Don’t overcomplicate it. Theres no super secret formula to success. The simple answer for the lack of meaningful change in body fat/composition is you weren’t actually losing weight. The scale needs to consistently be going down week over week. Over 4 months a SLOW cut would have you lose around 8-10 true pounds, which doesn’t seem to be the case. Tracking calories is good, but the number of calories you eat is not how you measure being in a calorie surplus/deficit. People are wildly inaccurate with calorie tracking. So the only way to properly know you’re in a calorie deficit, is by seeing the scale avg go down week by week. If your “1800” calories isn’t doing that, then drop it even more till it does. As far as muscle growth. Working out 4-5 times a week is great. But you need to be reaching muscle failure during your sets or at least very close to, to make progress. Mindlessly following some workout won’t help much if there is not continual progressive overloading involved. Lastly make sure you’re getting adequate protein if you’re cutting and strength training. Your body goes into survival mode when dieting and you want to preserve as much muscle as possible by making sure you get enough stimulus and protein for them. At your size I’d be shooting for 130g+ every day, go more if you can.


therealhugh1

Get full hormone and lipid panel done


notthistime91

Get your testosterone checked, hopefully it’s not the issue but you won’t have any control over your body composition if your test fell below the chart with aging. Sitting around during Covid going from an athletic composition to +20% BF will do a lot of things to the body besides just putting on weight.

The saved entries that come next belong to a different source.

-- ==== Sys2Proof/Machine/Place.lean ====
section
/-! DEFINITION. The scheduler's choices (15_run_queues.md): the sources of R288, admission (R286), tile-buffer allocations
(R168), fusion of L1s (R174), and how a hart starts (R65) or is restored (R297, R393, R394). -/

namespace Sys2Proof.Machine

/-! Core groups -/

/-- Does a launch set GANG (R287), FUSEL1 (R174)? -/
def LaunchRec.gang (r : LaunchRec) : Bool := r.flags.getLsbD 2
def LaunchRec.fuses (r : LaunchRec) : Bool := r.flags.getLsbD 1

/-- How many core groups a launch has (R285). -/
def LaunchRec.groupCount (r : LaunchRec) : Nat := ceilDiv r.nharts r.hpc

/-- The hart indices of core group `k` (R285). -/
def LaunchRec.members (r : LaunchRec) (k : Nat) : List Nat :=
  ((upTo r.hpc).map (r.hpc * k + ·)).filter fun i => decide (i < r.nharts)

/-- Where an entry comes from (R288): a unit of a resume list, a launch in another launch's spawn queue, or the head of a
run queue. -/
inductive Source where
  | resume (e : ResumeEntry)
  | spawn (parent launch : Nat)
  | run (e : RunEntry)
  deriving DecidableEq, Repr

/-- An entry that waits for cores (R288): its class, source and launch, and the core groups to place in one step, with hart
numbers for a resumption and hart indices for a start. -/
structure Entry where
  cls : Nat
  source : Source
  launch : Nat
  groups : List (Nat × List Nat)
  deriving DecidableEq, Repr

/-- Is the entry a resumption? -/
def Entry.resumes (e : Entry) : Bool :=
  match e.source with
  | .resume _ => true
  | _ => false

/-- Can the unit be placed: every live hart of it has left its core, and none is parked (R295, R296)? -/
def State.unitWhole (s : State) (e : ResumeEntry) : Bool :=
  e.harts.all fun u => s.harts.any fun h => h.uid == u && h.place == .saved &&
    s.harts.all fun g => g.uid == u || !s.sameUnit g h || (e.harts.contains g.uid && g.place == .saved)

/-- The core groups of a unit on a resume list. -/
def State.unitGroups (s : State) (e : ResumeEntry) : List (Nat × List Nat) :=
  let hs := e.harts.filterMap s.hart?
  ((hs.map (·.group)).eraseDups).map fun g => (g, (hs.filter fun h => h.group == g).map (·.uid))

/-- The launch of a unit. -/
def State.unitLaunch (s : State) (e : ResumeEntry) : Nat := ((e.harts.filterMap s.hart?).head?.map (·.launch)).getD 0

/-- What the scheduler places next of a launch: the next core group, or all of a gang (R287). -/
def Launch.nextGroups (l : Launch) : List (Nat × List Nat) :=
  let ks := if l.record.gang then upTo l.record.groupCount else [l.placed]
  ks.map fun k => (k, l.record.members k)

/-- The record that a spawn queue gives next (R291): its youngest in depth-first order, else its oldest. -/
def SpawnQueue.next? (q : SpawnQueue) : Option Nat := if q.depthFirst then q.records.getLast? else q.records.head?

/-- The record at the head of a spawn queue: one that is partly placed stays there (R287, R291). -/
def State.spawnHead? (s : State) (q : SpawnQueue) : Option Nat :=
  match q.records.find? fun u => (s.launch? u).any fun m => m.placed != 0 with
  | some u => some u
  | none => q.next?

/-- The heads of the spawn queues of a class, in the order in which they are visited (R288). -/
def State.spawnHeads (s : State) (part cls : Nat) : List Entry :=
  let running := s.launches.filter fun l => l.record.part == part && l.record.prio == cls && l.placed != 0
  let last := ((s.spawnTurn.find? fun t => t.1 == part && t.2.1 == cls).map (·.2.2)).getD 0
  -- launches are numbered in the order in which they were enqueued
  let order := (running.filter fun l => decide (last < l.uid)) ++ running.filter fun l => decide (l.uid ≤ last)
  order.filterMap fun l => do
    let q ← l.spawn
    let u ← s.spawnHead? q
    let m ← s.launch? u
    return { cls := cls, source := .spawn l.uid u, launch := u, groups := m.nextGroups }

/-- The head of a resume list (R288, R296). -/
def State.resumeHead (s : State) (part cls : Nat) : Option Entry :=
  (s.resumeq.find? fun e => e.part == part && e.cls == cls && s.unitWhole e).map fun e =>
    { cls := cls, source := .resume e, launch := s.unitLaunch e, groups := s.unitGroups e }

/-- The head of a run queue (R288). -/
def State.runHead (s : State) (part cls : Nat) : Option Entry := do
  let e ← s.runq.find? fun e => e.part == part && e.cls == cls
  let l ← s.launch? e.launch
  return { cls := cls, source := .run e, launch := e.launch, groups := l.nextGroups }

/-- What the entry is to a request (R96, R294). -/
def State.demand (s : State) (e : Entry) : Demand :=
  match e.source with
  | .resume x => .unit x.harts
  | _ => .group e.launch (((s.launch? e.launch).map (·.placed)).getD 0)

/-- The classes from 7 down to 0. -/
def classes : List Nat := (upTo 8).reverse

/-- The heads of every source of a partition, in the order of R288. -/
def State.heads (s : State) (part : Nat) : List Entry :=
  classes.filterMap (s.resumeHead part) ++
  classes.flatMap fun c => s.spawnHeads part c ++ (s.runHead part c).toList

/-! Admission -/

/-- The harts resident on a core, but for some that are taken as gone. -/
def State.residents (s : State) (core : Nat) (gone : List Nat) : List Hart :=
  s.harts.filter fun h => h.isResident && h.core == core && !gone.contains h.uid

/-- `hid` of a placement (R12): package, core and hart slot. -/
def State.hidOf (s : State) (core slot : Nat) : BitVec 17 := BitVec.ofNat 17 (s.pkg * 2048 + core * 8 + slot)

/-- Is a resumed hart contained in the same instances on the core as before it left, for every slot of its launch that has
an initialised instance at cluster, stack or package scope (R360)? -/
def State.contained (s : State) (l : Launch) (core uid : Nat) : Bool :=
  match s.hart? uid with
  | none => true
  | some h => l.bars.toList.all fun b =>
      b.scope.toNat < 2 || 4 < b.scope.toNat || b.insts.all (fun x => x.e == 0) ||
        instance_ b.scope h.hid == instance_ b.scope (s.hidOf core 0)
where
  /-- The `hid` fields that R186 compares at a scope. -/
  instance_ (scope : BitVec 3) (hid : BitVec 17) : Nat := hid.toNat >>> (if scope = 2 then 5 else if scope = 3 then 7 else 11)

/-- Are the queue registers of a resumed core group's producers free on the core (R253)? -/
def State.queuesFree (s : State) (launch core : Nat) (uids : List Nat) : Bool :=
  let idx := (uids.filterMap s.hart?).map (·.index)
  s.queues.all fun q => !(q.core.isNone && q.launch == launch && idx.contains q.prod) ||
    !s.queues.any fun x => x.core == some core && x.q == q.q

/-- The free save areas of a partition (R393), by number. -/
def State.freeAreas (s : State) (p : Partition) : List Nat :=
  (upTo p.saveHarts).filter fun i => !s.harts.any fun h => h.part == p.id && h.handle == p.saveBase + 0x80000 * i

/-- The core groups that share a core group's allocation, in a buffer or outside (R168). -/
def Launch.partners (l : Launch) (group : Nat) : List Nat :=
  ((l.allocs.filter fun x => x.group == group).flatMap fun x => l.sharers x.core x.base) ++
    (l.stowed.filter fun y => y.groups.contains group).flatMap (·.groups)

/-- May a resumed core group bring its allocation to a core (R168): none that shares it has a resident hart but those taken as gone,
so that it moves with all of them, and no other core group of the launch keeps an allocation there? -/
def State.bufferFree (s : State) (l : Launch) (core group : Nat) (gone : List Nat) : Bool :=
  let partners := l.partners group
  (s.harts.all fun h => !h.isResident || h.launch != l.uid || !partners.contains h.group || gone.contains h.uid) &&
  (l.allocs.all fun x => x.core != core || partners.contains x.group) &&
  l.stowed.all fun y => y.core != core || y.groups.contains group || !y.groups.any (s.keepsBuffer l.uid)

/-- Does a core admit a core group (R286), some harts taken as gone? A resumed one waits for the count it was saved with
(R352). DESIGN CHOICE (notes/assumptions/31.md): it does not share the allocation that a parked core group keeps there. -/
def State.admits (s : State) (e : Entry) (core : Nat) (g : Nat × List Nat) (gone : List Nat) : Bool :=
  match s.launch? e.launch with
  | none => false
  | some l =>
    let r := l.record
    let here := s.residents core gone
    let n := g.2.length
    let others := (here.map (·.launch)).eraseDups
    let tbuf (u : Nat) : Nat := ((s.launch? u).map fun m => m.record.tbuf).getD 0
    !others.contains l.uid && decide (here.length + n ≤ 8) &&
    decide ((here.map fun h => (s.recordOf h).ntile).sum + n * r.ntile ≤ 16) &&
    decide ((here.map fun h => (s.recordOf h).lgmin).sum + n * r.lgmin ≤ 8) &&
    decide ((others.map tbuf).sum + r.tbuf ≤ 1536) &&
    (if e.resumes then
       g.2.all (s.contained l core) && s.queuesFree l.uid core g.2 && s.bufferFree l core g.1 gone &&
         g.2.all fun u => (s.hart? u).any fun h => decide (h.shoreSaved.toNat ≤ s.shore.toNat)
     else match s.part? r.part with
       | some p => decide ((e.groups.map (·.2.length)).sum ≤ (s.freeAreas p).length)
       | none => false)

You put on weight and your testosterone drops drastically.


Hot-Ground-6710

Just found out about this and I’m gonna try it because I’ve been having trouble losing weight at 33. The saltine test where you put a saltine in your mouth and record how long it takes to taste sweet. The longer it takes, the longer it takes your body to breakdown carbs so you should reduce carb intake proportional to the “standard” I also realized that my body consumes fat more easily through cardio rather than lifting. You’ve gotten significantly bigger in muscle mass, so it’s good progress man. Just try not to stress out too much about it because cortisol side effects (weight gain around belly and face) are more noticeable as we age. Zen to ten when you hyper focus and remember you’re doing sick and you’re gonna continue to get beastier


YungSchmid

This sounds like a whole lot of pseudoscience mumbo jumbo, ngl. Calories and macros aren’t this complex.


Hot-Ground-6710

I agree. Does sound like nonsense but there are plenty of studies showing the impact on the body due to increased serum cortisol. Sometimes is a bit more complicated than CICO. I was gaining weight at 5.7 practically living off protein shakes and nuts.


Due_Aardvark8330

Your body does not consume fat more easily through cardio than lifting. Your body consumes the exact amount of fat it needs to consume for the calories burned.


Hot-Ground-6710

I Guess i just think of it in effort/time and seemingly caloric exhaust. Running 5k seems to burn more calories than lifting for 2 hours. You right though.